Итак, до смерти Флобера (а он, напоминаю, умер в 1880 году) décadence означало во французском языке просто-напросто упадок, состояние чего-то разрушающегося, стареющего, приближающегося к гибели, хотя еще не погибшего. Впрочем, и после 1880 года французы, помнившие о первом, не слишком комплиментарном значении décadence, изобрели для обозначения литературного направления целый ряд других, хотя и однокоренных слов: décadentisme, mouvement décadent, école décadente, décadisme[271]
.На мой взгляд, простое обращение к хронологии доказывает, что Флобер не мог подразумевать под décadence ничего, кроме упадка. Но, чтобы подкрепить это утверждение, следует проверить, в каком контексте décadence употребляется в других его сочинениях. Просмотр писем и прозы Флобера убеждает в том, что интересующее меня слово он неизменно употребляет в значении «упадок, деградация», без малейшей связи с эстетикой.
Начну с писем. 29 ноября 1877 года Флобер пишет племяннице Каролине об общей знакомой, которая примкнула к числу «безмозглых», видящих в маршале Мак-Магоне «спасителя» отечества: «Elle est sur la pente de la décadence; c’est triste!..» («Она близка к упадку; как это печально!..»)[272]

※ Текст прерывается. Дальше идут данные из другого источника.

/-- Two words at an odd address trap FORMAT, subcode 1. -/
theorem issue_oddAddr {f : State → Res (Option W40)} (I : Issues k len s s1) (C : Calm k s) (hb : body s1 = evenAddr k w f s1) (hw : w = a) (h : a.toNat % 2 = 1) :
    .next (issue k len body s) = trapsAt k 7 ((s.arch k).map a) 1 s s1 := by
  have e : body s1 = .trap (formatTrap ((s.arch k).map a).toNat 1) s1 := by
    rw [hb, hw, evenAddr, if_neg (by omega), I.arch C.flight]
  rw [issue_trapsAt I C e (by decide : (7 : Nat) ∉ [1, 2, 14, 19, 21]), formatTrap, BitVec.ofNat_toNat, BitVec.setWidth_eq]
  rfl

/-! ### Loads -/

/-- What a load of n words at a leads to: for every load that completes, and so for one of good words of the bench. -/
def Delivers (k : Nat) (a : W40) (n : Nat) (s : State) (done : Loaded → State → Prop) : Prop :=
  (∀ r t, load k a n s = .ok r t → done r t) ∧ (benchReads k a n s → done (benchLoad k a n s) s)

theorem Issues.delivers {done : Loaded → State → Prop} (I : Issues k len s s1) (C : Calm k s)
    (h : ∀ r t, load k a n s1 = .ok r t → GoesOn k s1 t ∧ (t.arch k).inflight = [] → done r t) : Delivers k a n s1 done := by
  have C1 := I.calm C
  have all : ∀ r t, load k a n s1 = .ok r t → done r t := fun r t e =>
    have S := load_steady C1 I.untested1 e
    h r t e ⟨.of_steady S, (S.calm C1).flight⟩
  exact ⟨all, fun hr => all _ _ (load_bench C1.flight hr)⟩

theorem issue_loadD (I : Issues k len s s1) (C : Calm k s) (hb : body s1 = loadD k x w s1) (hw : w = a) :
    Delivers k a 1 s1 fun r t => .next (issue k len body s) = loadsD k len x r t :=
  I.delivers C fun r t e G => issue_loadsD I C G (by rw [hb, hw, loadD, e, Res.bind])

theorem issue_loadA (I : Issues k len s s1) (C : Calm k s) (hb : body s1 = loadA k x w s1) (hw : w = a) (he : a.toNat % 2 = 0) :
    Delivers k a 2 s1 fun r t => .next (issue k len body s) = loadsA k len x r t :=
  I.delivers C fun r t e G => issue_loadsA I C G (by rw [hb, hw, loadA, evenAddr, if_pos he, e, Res.bind])

theorem issue_loadPair (I : Issues k len s s1) (C : Calm k s) (hb : body s1 = loadPair k x w s1) (hw : w = a) (he : a.toNat % 2 = 0) :
    Delivers k a 2 s1 fun r t => .next (issue k len body s) = loadsPair k len x r t :=
  I.delivers C fun r t e G => issue_loadsPair I C G (by rw [hb, hw, loadPair, evenAddr, if_pos he, e, Res.bind])

theorem Delivers.and {p q : Loaded → State → Prop} (h : Delivers k a n s p) (g : Delivers k a n s q) : Delivers k a n s fun r t => p r t ∧ q r t :=
  ⟨fun r t e => ⟨h.1 r t e, g.1 r t e⟩, fun b => ⟨h.2 b, g.2 b⟩⟩

theorem Delivers.imp {c : Prop} {p : Loaded → State → Prop} (h : c → Delivers k a n s p) : Delivers k a n s fun r t => c → p r t :=
  ⟨fun r t e hc => (h hc).1 r t e, fun b hc => (h hc).2 b⟩

/-! ### Stores -/

/-- What a store of the words ws at a leads to: for every store that completes, and so for one to the bench with room in the buffer. -/
def Stores (k : Nat) (a : W40) (ws : List Word) (s : State) (done : State → Prop) : Prop :=
  (∀ t, store k a ws s = .ok () t → done t) ∧ (benchWrites k a ws s → done (buffered k a ws s))

theorem issue_stores (I : Issues k len s s1) (C : Calm k s) (hb : body s1 = (store k a ws s1).bind fun _ t => goOn t) (hw : ws.length ≤ 2) :
    Stores k a ws s1 fun t => .next (issue k len body s) = falls k len t := by
  have C1 := I.calm C
  have all : ∀ t, store k a ws s1 = .ok () t → .next (issue k len body s) = falls k len t := fun t e => by
    obtain ⟨G, hf⟩ := store_leaves C1.flight C1.shadow I.untested1 hw e
    exact issue_goesOn_falls I C (by rw [hb, e, Res.bind, goOn]) G hf
  exact ⟨all, fun h => all _ (store_bench C1.flight h)⟩

theorem issue_storeD (I : Issues k len s s1) (C : Calm k s) (hb : body s1 = storeD k x w s1) (hw : w = a) :
    Stores k a [(s.arch k).regD x.toNat] s1 fun t => .next (issue k len body s) = falls k len t :=
  issue_stores I C (by rw [hb, hw, storeD, I.rdD C]) (Nat.le_succ 1)

theorem issue_storePair (I : Issues k len s s1) (C : Calm k s) (hb : body s1 = storePair k x w s1) (hw : w = a) (he : a.toNat % 2 = 0) :
    Stores k a [(s.arch k).regD x.toNat, (s.arch k).regD (pairHi x).toNat] s1 fun t => .next (issue k len body s) = falls k len t :=
  issue_stores I C (by rw [hb, hw, storePair, evenAddr, if_pos he, I.rdD C, I.rdD C]) (Nat.le_refl 2)

theorem issue_storeA (I : Issues k len s s1) (C : Calm k s) (hb : body s1 = storeA k x w s1) (hw : w = a) (he : a.toNat % 2 = 0) :
    Stores k a (wordsOf ((s.arch k).regA x.toNat)) s1 fun t => .next (issue k len body s) = falls k len t :=
  issue_stores I C (by rw [hb, hw, storeA, evenAddr, if_pos he, I.rdA C]) (Nat.le_refl 2)

/-! ### The stack -/

/-- What a push of the words ws leads to: for every push that completes, and so for one to the bench with room in the buffer. -/
def Pushes (k : Nat) (ws : List Word) (s1 s : State) (done : State → Prop) : Prop :=
  (∀ t, push k ws s1 = .ok () t → done t) ∧
  (benchWrites k ((s.arch k).regA 15 - BitVec.ofNat 40 ws.length) ws s1 → (s.arch k).sill.toNat ≤ ((s.arch k).regA 15 - BitVec.ofNat 40 ws.length).toNat →
    done ((buffered k ((s.arch k).regA 15 - BitVec.ofNat 40 ws.length) ws s1).setArch k
      { s.arch k with a := tset 0 (s.arch k).a 15 ((s.arch k).regA 15 - BitVec.ofNat 40 ws.length) }))

theorem issue_pushes (I : Issues k len s s1) (C : Calm k s) (hb : body s1 = (push k vs s1).bind fun _ t => goOn t) (hv : vs = ws) (hw : ws.length ≤ 2) :
    Pushes k ws s1 s fun t => .next (issue k len body s) = falls k len t := by
  have C1 := I.calm C
  have all : ∀ t, push k ws s1 = .ok () t → .next (issue k len body s) = falls k len t := fun t e => by
    obtain ⟨G, hf⟩ := push_leaves C1.flight C1.shadow I.untested1 hw e
    exact issue_goesOn_falls I C (by rw [hb, hv, e, Res.bind, goOn]) G hf
  refine ⟨all, ?_⟩
  rw [← I.arch C.flight k]
  exact fun h hs => all _ (push_bench C1.flight h hs)

/-- R217: a push that would move A15 below SILL. -/
theorem issue_sill (I : Issues k len s s1) (C : Calm k s) (hb : body s1 = (push k vs s1).bind fun _ t => goOn t) (hv : vs = ws)
    (h : (pushBase k ws.length s).toNat < (s.arch k).sill.toNat) :
    .next (issue k len body s) = trapsAt k 13 ((s.arch k).map (pushBase k ws.length s)) 0 s s1 := by
  have ha := I.arch C.flight k
  have hbase : pushBase k ws.length s1 = pushBase k ws.length s := by rw [pushBase, pushBase, ha]
  have e : body s1 = .trap (trapOf 13 ((s.arch k).map (pushBase k ws.length s)).toNat 0) s1 := by
    rw [hb, hv, push_belowSill (I.calm C).flight (by rw [hbase, ha]; exact h), hbase, ha, Res.bind]
  rw [issue_trapsAt I C e (by decide : (13 : Nat) ∉ [1, 2, 14, 19, 21]), trapOf, BitVec.ofNat_toNat, BitVec.setWidth_eq]
  rfl

/-- What a pop of n words leads to: for every pop that completes, and so for one of good words of the bench. -/
def Pops (k n : Nat) (s1 s : State) (done : Loaded → State → Prop) : Prop :=
  (∀ r t, pop k n s1 = .ok r t → done r t) ∧
  (benchReads k ((s.arch k).regA 15) n s1 → done (benchLoad k ((s.arch k).regA 15) n s1)
    (s1.setArch k { s.arch k with a := tset 0 (s.arch k).a 15 ((s.arch k).wrapA ((s.arch k).regA 15 + BitVec.ofNat 40 n)) }))

theorem Issues.pops {done : Loaded → State → Prop} (I : Issues k len s s1) (C : Calm k s)
    (h : ∀ r t, pop k n s1 = .ok r t → GoesOn k s1 t ∧ (t.arch k).inflight = [] → done r t) : Pops k n s1 s done := by
  have C1 := I.calm C
  have all : ∀ r t, pop k n s1 = .ok r t → done r t := fun r t e => h r t e (pop_leaves C1 I.untested1 e)
  refine ⟨all, ?_⟩
  rw [← I.arch C.flight k]
  exact fun hr => all _ _ (pop_bench C1.flight hr)

end
end Sys2Proof.Machine
end

section
open Sys2Proof Sys2Proof.Machine

/-- Settles O14: each form loads at its address and writes what the load delivers; two words from an odd address trap. -/
theorem loadInstructions : Obligations.LoadInstructions := by
  unfold Obligations.LoadInstructions
  intro k x y xc off imm s s1 C short long indexed given
  refine ⟨fun I => ?short, fun I => ?long⟩
  case short =>
    have ea : addrShort k y off s1 = short := I.addrShort C y off
    refine ⟨issue_loadD I C rfl ea, fun he => Delivers.and ?address (Delivers.imp fun hx => ?pair),
      fun ho => ⟨issue_oddAddr I C rfl ea ho, fun hx => issue_oddAddr I C (need_pos (evenReg_iff.2 hx)) ea ho⟩⟩
    case address => exact issue_loadA I C rfl ea he
    case pair => exact issue_loadPair I C (need_pos (evenReg_iff.2 hx)) ea he
  case long =>
    have ea : addrLong k y imm s1 = long := I.addrLong C y imm
    refine ⟨issue_loadD I C (need_pos rfl) ea, fun he => Delivers.and ?address (Delivers.imp fun hx => ?pair),
      fun ho => ⟨issue_oddAddr I C (need_pos rfl) ea ho, fun hx => issue_oddAddr I C (need_pos (evenReg_iff.2 hx)) ea ho⟩, fun hr => ?indexed⟩
    case address => exact issue_loadA I C (need_pos rfl) ea he
    case pair => exact issue_loadPair I C (need_pos (evenReg_iff.2 hx)) ea he
    case indexed => exact issue_loadD I C (need_pos (factor_ne_zero hr)) (I.addrIndexed C y xc imm)

/-- Settles O15: each form stores at its address what its register holds; two words at an odd address trap. -/
theorem storeInstructions : Obligations.StoreInstructions := by
  unfold Obligations.StoreInstructions
  intro k x y xc off imm s s1 C short long indexed d pr ad given
  refine ⟨fun I => ?short, fun I => ?long⟩
  case short =>
    have ea : addrShort k y off s1 = short := I.addrShort C y off
    exact ⟨issue_storeD I C rfl ea, fun hx he => issue_storePair I C (need_pos (evenReg_iff.2 hx)) ea he, fun he => issue_storeA I C rfl ea he,
      fun ho => ⟨issue_oddAddr I C rfl ea ho, fun hx => issue_oddAddr I C (need_pos (evenReg_iff.2 hx)) ea ho⟩⟩
  case long =>
    have ea : addrLong k y imm s1 = long := I.addrLong C y imm
    exact ⟨issue_storeD I C (need_pos rfl) ea, fun hx he => issue_storePair I C (need_pos (evenReg_iff.2 hx)) ea he, fun he => issue_storeA I C (need_pos rfl) ea he,
      fun ho => ⟨issue_oddAddr I C (need_pos rfl) ea ho, fun hx => issue_oddAddr I C (need_pos (evenReg_iff.2 hx)) ea ho⟩,
      fun hr => issue_storeD I C (need_pos (factor_ne_zero hr)) (I.addrIndexed C y xc imm)⟩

[Flaubert 1930b: 99]; в июле 1869 года рассказывает принцессе Матильде о местечке Марто, где прежде выращивали репу, но потом выяснилось, что оно пребывает «en pleine décadence» («в полном упадке») [Flaubert 1929: 390]; 3 октября 1875 года жалуется г-же Роже де Женет на то, что думает только о прошлом, и это «signe de vieillesse et de décadence» («признак старости и упадка») [Flaubert 1930a: 267]. В редких случаях décadence у Флобера может обозначать не вообще упадок, а конкретно позднеримскую эпоху[273]. Так, в письме к Леони Бренн он говорит о себе: «Je suis un homme de la „décadence“, ni chrétien, ni stoïque, et nullement fait pour les luttes de l’existence» («Я человек эпохи „упадка“, не христианин и не стоик и совершенно не готовый к борьбе за существование») [Flaubert 1954]; характерны здесь кавычки, подчеркивающие эту отсылку к давней эпохе.Но, как правило, décadence у Флобера – это именно критическое, на грани гибели состояние людей и вещей. Именно в этом значении слово фигурирует в произведении, с которым тесно связан замысел «Лексикона прописных истин», – романе «Бувар и Пекюше». Так, профессор Дюмушель оплакивает la décadence современного ему театра. В обоих переводах романа, раннем И. Мандельштама (1934) и более позднем М. Вахтеровой (1971), décadence передано словом «упадок»: «…он сокрушался об упадке нашего театра. Причина – презрение к литературе, или, вернее, к стилю» (Мандельштам); «…он горько сокрушался об упадке театрального искусства. Всему виной пренебрежение к литературе или, вернее, к стилю» (Вахтерова). Другой случай употребления этого слова в «Буваре и Пекюше» относится к старинным церквям, чье состояние приводило в ужас заглавных героев именно по причине décadence: «Ils arrivèrent à ne plus tolérer la moindre marque de décadence. Tout était de la décadence – et ils déploraient le vandalisme, tonnaient contre le badigeon». В переводе Мандельштама: «Они дошли до нетерпимого отношения к мельчайшим признакам упадка. Повсюду был упадок, и они скорбели о вандализме, возмущались окраскою стен»; в переводе Вахтеровой: «Приятели не выносили ни малейших признаков упадка. Им всюду мерещился упадок; оштукатуренная заново стена приводила их в негодование, они громко возмущались вандализмом».
Ни Мандельштаму, ни Вахтеровой не пришло в голову вменить профессору Дюмушелю, а также самим заглавным героям ни «декаданс» театра, ни «декаданс» старинных церквей.
Равным образом и А. Федоров, переводя «Воспитание чувств» (1869), не заставил одного из персонажей, Юссоне, который «déplorait bien entendu la décadence moderne», сокрушаться о современном декадансе, а, разумеется, перевел: «сокрушаясь о современном упадке». Точно так же и слова Арну «Que voulez-vous faire dans une époque de décadence comme la nôtre» – в русском переводе Федорова звучат как «Что прикажете делать в дни такого упадка, как сейчас?». А это ведь та же самая эпоха, что и в «Словаре прописных истин». Те буржуа, чьи клише и стереотипы осмеивает Флобер, знать не знали о декадансе как художественном течении (как не знал о нем и сам Флобер, умерший за год до появления упомянутой статьи Бурже). А вот жалобы на «упадок эпохи» были им весьма свойственны, и над этим Флобер как раз и издевается, хотя и сам порой таких жалоб не чуждался.